Nakamoto Holdings (NAKA), a bitcoin firm founded by David Bailey, said it sold about 284 BTC for $20 million in March, marking a rare reduction in its holdings as it pivots toward a bitcoin treasury strategy.
The proceeds will be used to support working capital and finance operations following its acquisition of BTC Inc. and UTXO, two companies central to its transition to a bitcoin-focused platform, the company said in its full-year earnings.
The company went public in May by merging with KindlyMD, a healthcare provider, and raised $710 million to pursue the Treasury strategy.
The March sale represents about 5% of the company’s bitcoin holdings and took place despite its stated intention to continue accumulating the asset.
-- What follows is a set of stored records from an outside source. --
-- ==== Sys2Proof/Config.lean ====
section
/-! DEFINITION. What one instance of the block fixes (the two OPEN parameters of 92_eei_decisions.md, 00_scope.md R5) and
the free values that stand for what the spec leaves unspecified (10_state.md R27, R221; 60_exceptions.md R198). -/

namespace Sys2Proof

/-- The two OPEN parameters (00_scope.md R5; 92_eei_decisions.md D6, D7, D21). They stand in State, never change, and
every statement about all states holds for every value of them (log entry 5). -/
structure Params where
  /-- LMAX: the capacity of every string operand and string result, in characters. -/
  lmax : Nat
  /-- Whether the length check precedes the symbol and hex checks. -/
  lengthBeforeSymbol : Bool
  deriving DecidableEq, Repr

/-- The constraint on LMAX: at least 11 (00_scope.md R5). -/
abbrev Params.wf (p : Params) : Prop := 11 ≤ p.lmax

/-- The default values of the OPEN parameters (00_scope.md R5). -/
def Config.defaultParams : Params := { lmax := 16, lengthBeforeSymbol := true }

/-- FREE VALUE (DESIGN CHOICE, log entry 4): the n-th draw of a whole result record, of which a meaning takes only the
fields the spec calls unspecified. It has no body, so nothing can be proved of what it holds. -/
opaque Config.freeResult : Nat → Result

end Sys2Proof
end

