-- ==== Sys2Proof/Machine/Flags.lean ====
section
/-! DEFINITION. The flags of the result record (10_state.md R29), each set by its rule alone, and the numbers of STATUS
(60_exceptions.md R190). -/

namespace Sys2Proof.Machine

/-- The code of a status (60_exceptions.md R190). -/
def statusCode : Status → BitVec 3
  | .success => 0
  | .invalidLength => 1
  | .invalidSymbol => 2
  | .notHexadecimal => 3
  | .invalidDigit => 4
  | .notSupported => 5
  | .ramTargetDeclined => 6

/-- `noop` (40_common_logic.md R99). -/
def noop (condPresent : Bool) (value condition : Byte) : Bool := condPresent && value == condition

/-- `invalidSymbols`: some character is not in ALPHA_NES (41_nes_decode.md R112). -/
def unmappedSymbol (m : Memory) (code : Str) : Bool := code.any fun ch => !(nibNes m ch).1

/-- `ramTargeted`: the nibble of symbol 5 is below the threshold (43_hex_decode.md R153). -/
def ramTarget (tRam sym5 : Nibble) : Bool := decide (sym5 < tRam)

/-- `exp7`, the nibble the parity relation expects of symbol 7 (43_hex_decode.md R155). -/
def expectedParity (sym6 : Nibble) : Nibble :=
  group (!nibBit sym6 0) (nibBit sym6 1) (nibBit sym6 2) (nibBit sym6 3)

/-- `parityMismatch` of a 9-digit code (43_hex_decode.md R155). -/
def parityFails (sym6 sym7 : Nibble) : Bool := sym7 != expectedParity sym6

/-- The derived flag `invalid` (10_state.md R26; 90_conflicts.md C6). -/
def invalidFlag (r : Result) : Bool := r.invalidSymbols || r.parityMismatch

end Sys2Proof.Machine
end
Based on the disclosure, the average sales price was about $70,422 per bitcoin.
The move highlights increasing liquidity pressure. Nakamoto has an 8%, $210 million USDT loan from Kraken secured by the majority of its bitcoin, limiting financial flexibility and increasing the potential need for additional asset sales to meet the interest payments.
According to the 10-K filing, the company remains unprofitable and reports a pretax loss of $52.2 million for the year ended Dec. 31, larger than the $3.6 million loss the year before. The decline was primarily driven by a $166.1 million drop in the value of its digital assets due to a fall in the price of bitcoin at the end of 2025.
Shares have fallen 99% from their record high in May.